Things I don't like about ruby: - two string types, symbol and string, with string being the mutable by default one.

This means given a random thing back from an api, you don't know whether to do thing[:id], thing["id"], or thing.id

This has been acknowledged as a pain point by Matz, which is why in ruby 3 strings will be immutable by default.

- Simultaneously too many names for things and not enough.

Is it .length or .size or .capacity (probably not capacity)? is_a?, kind_of?, or instance_of?? Why can I do .select or .keep_if but not .filter?

- Too many function types.

Do you want a method, a block, a proc, or a lambda? There are subtle differences between each, so choose wisely. I'll note that python suffers from this too (method, function, lambda, comprehension).

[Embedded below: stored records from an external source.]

-- ==== Sys2Proof/Machine/State.lean ====
section
/-! DEFINITION. The state of the A96 block: every register, buffer, counter, mode and pin the manual gives it, as plain data.
Registers that software sees live in one register file (`Dev.regs`, defaults from Regs.lean); what a register only
selects, and the state the manual implies without a register, are fields of the units below. -/
namespace Sys2Proof.Machine

/-- Why the block stops with a fault. No command of this model raises one: every happening the manual describes has an
effect on the state. The constructor is kept so that the type is not empty; nobody raises it (safe). -/
inductive Fault where
  /-- Never raised (safe). -/
  | noFault
  deriving DecidableEq, Repr

/-- Why a command is refused. -/
inductive Refusal where
  /-- The command has no meaning in this model yet; raised by Dispatch alone (safe: nothing runs). -/
  | notModelled (mnemonic : String)
  deriving DecidableEq, Repr

/-! ### Angle unit and event table (02_angle_domains.md) -/

/-- A measurement on its way from its source to the angle unit (R25, R26). -/
structure Meas where
  /-- ACLK of the latch. -/
  at_ : Nat
  /-- False where the harbour marks it invalid (R28); a network-time sample taken while UNSYNC = 1 (R29). -/
  valid : Bool
  /-- The measured angle with its extending bits (R23); for resolver and mains the phase error instead. -/
  value : BitVec 80
  /-- True where `value` holds a phase error (low 48 bits, signed) and not an angle. -/
  isErr : Bool
  /-- The estimate at the latch where the interface keeps its own copy (R26). -/
  latch : Option (BitVec 80)
  deriving DecidableEq, Repr

/-- One tracker (R21). -/
structure Tracker where
  /-- The 80-bit angle estimate: stamp and 16 extending bits (R21). -/
  theta : BitVec 80
  /-- The signed velocity in fine units per ACLK (R21). -/
  omega : BitVec 48
  /-- The estimates of the ACLKs before this one, newest first, at most 4,096 (R25). -/
  hist : List (BitVec 80)
  /-- The estimate at the end of the previous ACLK: landfalls between it and `theta` are being reached (R30, R466). -/
  prev : BitVec 80
  /-- The estimate 4 ACLK ahead as of the previous ACLK (R37, R43). -/
  prev4 : BitVec 80
  /-- The velocity at the end of the previous ACLK: what places an EDGE of this ACLK (R39). -/
  prevOmega : BitVec 48
  /-- What the measurements that arrived in this ACLK add to angle and velocity in the next one (R27). -/
  corrP : Int
  corrI : Int
  /-- The LANDFALL of this ACLK has acted (R466). -/
  lfDone : Bool
  /-- The estimate before a jump that came after the LANDFALL of this ACLK had acted: from it the landfalls of the next ACLK are passed (log entry 199). -/
  lfFrom : Option (BitVec 80)
  /-- The count modulo CPR of an incremental source and its revolution count (R23). -/
  count : Nat
  revs : BitVec 32
  /-- The first Z pulse after the enable has been seen (R24). -/
  zSeen : Bool
  /-- The ACLK in which it set the count, and the count before: a transition of that ACLK comes before the pulse (R24, R177). -/
  zPre : Option (Nat × Nat)
  /-- The last MT field of an SSI source and the wraps counted so far (R23). -/
  lastMt : Option Nat
  mtWraps : BitVec 32
  /-- The index of the next mark within a revolution (R23). -/
  markIdx : Nat
  /-- The predicted stamp of the mark awaited, once one has been seen (R28). -/
  markDue : Option (BitVec 80)
  /-- Consecutive accepted measurements, and consecutive missing or rejected ones (R29). -/
  accN : Nat
  lossN : Nat
  /-- The last accepted measurement since the enable and its ACLK (R32). -/
  lastMeas : Option (BitVec 80 × Nat)
  /-- Measurements latched and not yet arrived, oldest first (R25). -/
  inFlight : List Meas
  /-- ACLK of the last periodic latch (R22). -/
  lastLatch : Nat
  /-- The captured halves of ANG and MEAS reads (Table 02-6): ANG_HI, VEL_LO, VEL_HI, MEAS_HI. -/
  capAngHi : BitVec 32
  capVel : BitVec 48
  capMeasHi : BitVec 32
  /-- The measured angle a STROBE latched last (R32). -/
  meas : BitVec 64
  deriving DecidableEq, Repr

/-- A tracker after reset: everything zero. -/
def Tracker.reset : Tracker :=
  { theta := 0, omega := 0, hist := [], prev := 0, prev4 := 0, prevOmega := 0, corrP := 0, corrI := 0, lfDone := false, lfFrom := none, count := 0, revs := 0, zSeen := false, zPre := none,
    lastMt := none, mtWraps := 0, markIdx := 0, markDue := none, accN := 0, lossN := 0, lastMeas := none, inFlight := [],
    lastLatch := 0, capAngHi := 0, capVel := 0, capMeasHi := 0, meas := 0 }

/-- The tracker of AD7 after reset: enabled at its nominal velocity (R47). -/
def Tracker.reset7 : Tracker := { Tracker.reset with omega := 351844#48, prevOmega := 351844#48 }

/-- One event-table entry in use (Table 02-2). -/
structure EtEntry where
  w0 : BitVec 32
  w1 : BitVec 32
  w2 : BitVec 32
  w3 : BitVec 32
  deriving DecidableEq, Repr

/-- An action issued and on its issue path (R37). -/
structure Action where
  /-- The action code of Table 02-3. -/
  act : Nat
  arg0 : BitVec 32
  arg1 : BitVec 32
  /-- The list it came from, that list's domain and direction. -/
  list : Nat
  /-- The entry's 40-bit stamp. -/
  stamp : BitVec 40
  late : Bool
  /-- ACLK in which it takes effect. -/
  tf : Nat
  deriving DecidableEq, Repr

/-- The angle unit and the event table. -/
structure Angle where
  /-- AD0 to AD7: an unlisted tracker is at its reset state. -/
  ad : Tbl Tracker
  /-- Event-table entries by index; an unlisted index is free (R35). -/
  entries : Tbl (Option EtEntry)
  /-- Each list's entry indices in issue order (R40). -/
  lists : Tbl (List Nat)
  /-- Entries issued and being reinserted (R45). -/
  reins : List Nat
  /-- Lists that have issued in this ACLK, at most 16 (R38). -/
  issued : List Nat
  /-- Insertions completed so far: what the index choice of log entry 12 is applied to. -/
  insCount : Nat
  /-- Issued actions not yet in effect, oldest first (R37). -/
  acts : List Action
  /-- ACLK in which each mode-change slot was armed (R56). -/
  mcArmed : Tbl Nat
  deriving DecidableEq, Repr

/-- The angle unit after reset (Table 02-6, Table 02-7, R47). -/
def Angle.reset : Angle :=
  { ad := [],
    entries := [], lists := [], reins := [], issued := [], insCount := 0, acts := [], mcArmed := [] }

/-! ### Events and faults (15_ouvtan_commands.md, 18_faults_and_consistency.md) -/

/-- An event generated and not yet on the ring (R357). -/
structure Evt where
  code : Nat
  eseq : BitVec 32
  payload : List (BitVec 32)
  deriving DecidableEq, Repr

/-- The 100 ms window of one pair of F0 source and unit (R396). -/
structure F0Win where
  source : BitVec 8
  unit : BitVec 16
  start : Nat
  count : Nat
  frac : BitVec 32
  deriving DecidableEq, Repr

/-- A repair queued or running, oldest first: the head runs (R434 to R436). -/
structure Repair where
  /-- The isle, or 0x10000 + class * 256 + index of a harbour unit. -/
  unit : Nat
  /-- 0 empty, 1 word, 2 frame, 3 harbour rewrite, 4 by the copy-back (R438). -/
  kind : Nat
  /-- The fault source of Table 18-3. -/
  source : Nat
  /-- The word's address (word repair) or the frame's index (frame repair). -/
  what : Nat
  /-- ACLK of the detection. -/
  at_ : Nat
  deriving DecidableEq, Repr

/-- The firmware's event queue and the fault bookkeeping. -/
structure Events where
  /-- Events held for the ring, oldest first, at most 64 (R357). -/
  queue : List Evt
  /-- Events dropped since the last EVLOST event (R357). -/
  dropped : Nat
  /-- The enabled event classes (R394: 0x1FF after reset). -/
  mask : BitVec 9
  /-- Open F0 windows (R396). -/
  f0 : List F0Win
  /-- Repairs in order of detection (R436). -/
  repairs : List Repair
  /-- ACLKs of the F2 faults not older than 10 s (R440), newest first. -/
  f2 : List Nat
  /-- The F2 fault whose DISCARD event is still to be posted (R440). -/
  f2Open : Option Nat
  /-- An F3 fault has struck: until a device reset (R441). -/
  f3 : Bool
  /-- ACLKs of each task's F1 faults of the last second (R437), by task. -/
  f1Log : Tbl (List Nat)
  deriving DecidableEq, Repr

/-- No event, no fault. -/
def Events.reset : Events :=
  { queue := [], dropped := 0, mask := 0x1FF#9, f0 := [], repairs := [], f2 := [], f2Open := none, f3 := false, f1Log := [] }

/-! ### Cells and isles (03_cell_datapath.md, 05_isles_and_straits.md) -/

/-- One copy of a cell's registers (Table 03-1). Registers are keyed by their code in Table 04-2: w0–w7 0x00–0x07, FLG 0x0B,
p0–p3 0x0C–0x0F, b0–b3 0x10–0x13, l0–l3 0x14–0x17, lc0–lc2 0x18–0x1A; an unlisted one is 0. -/
structure CRegs where
  g : Tbl (BitVec 32)
  acc0 : BitVec 48
  acc1 : BitVec 48
  deriving DecidableEq, Repr

/-- A copy with every register 0. -/
def CRegs.zero : CRegs := { g := [], acc0 := 0, acc1 := 0 }

/-- What a result does when it becomes visible (Table 03-4). -/
inductive CEff where
  /-- A register by its code takes a value. -/
  | reg (code : Nat) (v : BitVec 32)
  /-- An accumulator takes a value. -/
  | acc (i : Nat) (v : BitVec 48)
  /-- Flags: the bits of `mask` take the bits of `v`. -/
  | flags (mask v : BitVec 16)
  /-- Sticky flags set (R62). -/
  | sticky (mask : BitVec 16)
  /-- A lagoon word is written (word address), by the direct access or the pointer access. -/
  | lagoon (addr : Nat) (direct : Bool) (v : BitVec 32)
  /-- The cell output takes a word, offered to the straits by SOUT on channel SCH; `harbour` tells whether harbour-link outbound
  registers load it (R87, R89, R140). -/
  | output (v : BitVec 32) (sout sch : Nat) (harbour : Bool)
  deriving DecidableEq, Repr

- Too much emphasis on magic

Novice rubyists get frequently bitten by all the advanced (and very hard to google) ruby concepts. How do you know what arr.map(&:id) is without already knowing that it's calling symbol.to_proc? How about $1 $? $! (if you know what all these do, you're a better rubyist than I am).

Since the author of the referenced post criticizes django for being too magical, try rails. In addition to the names of files mattering a ton, there's the routes DSL, the migrations DSL (which is not well specified in the guides), and ActiveSupport, which you only realize you're using when it's gone.

- Horrible error messages

undefined method :[] for nil:NilClass (when you try to get something out of a hash and it's nil) cannot convert Symbol into Integer (this is on an array being returned where a hash is expected) Also, if you get a stack trace, it's completely inscrutable. Python's stack traces (at least ipython's) show you both the line number and the line in question (often with context).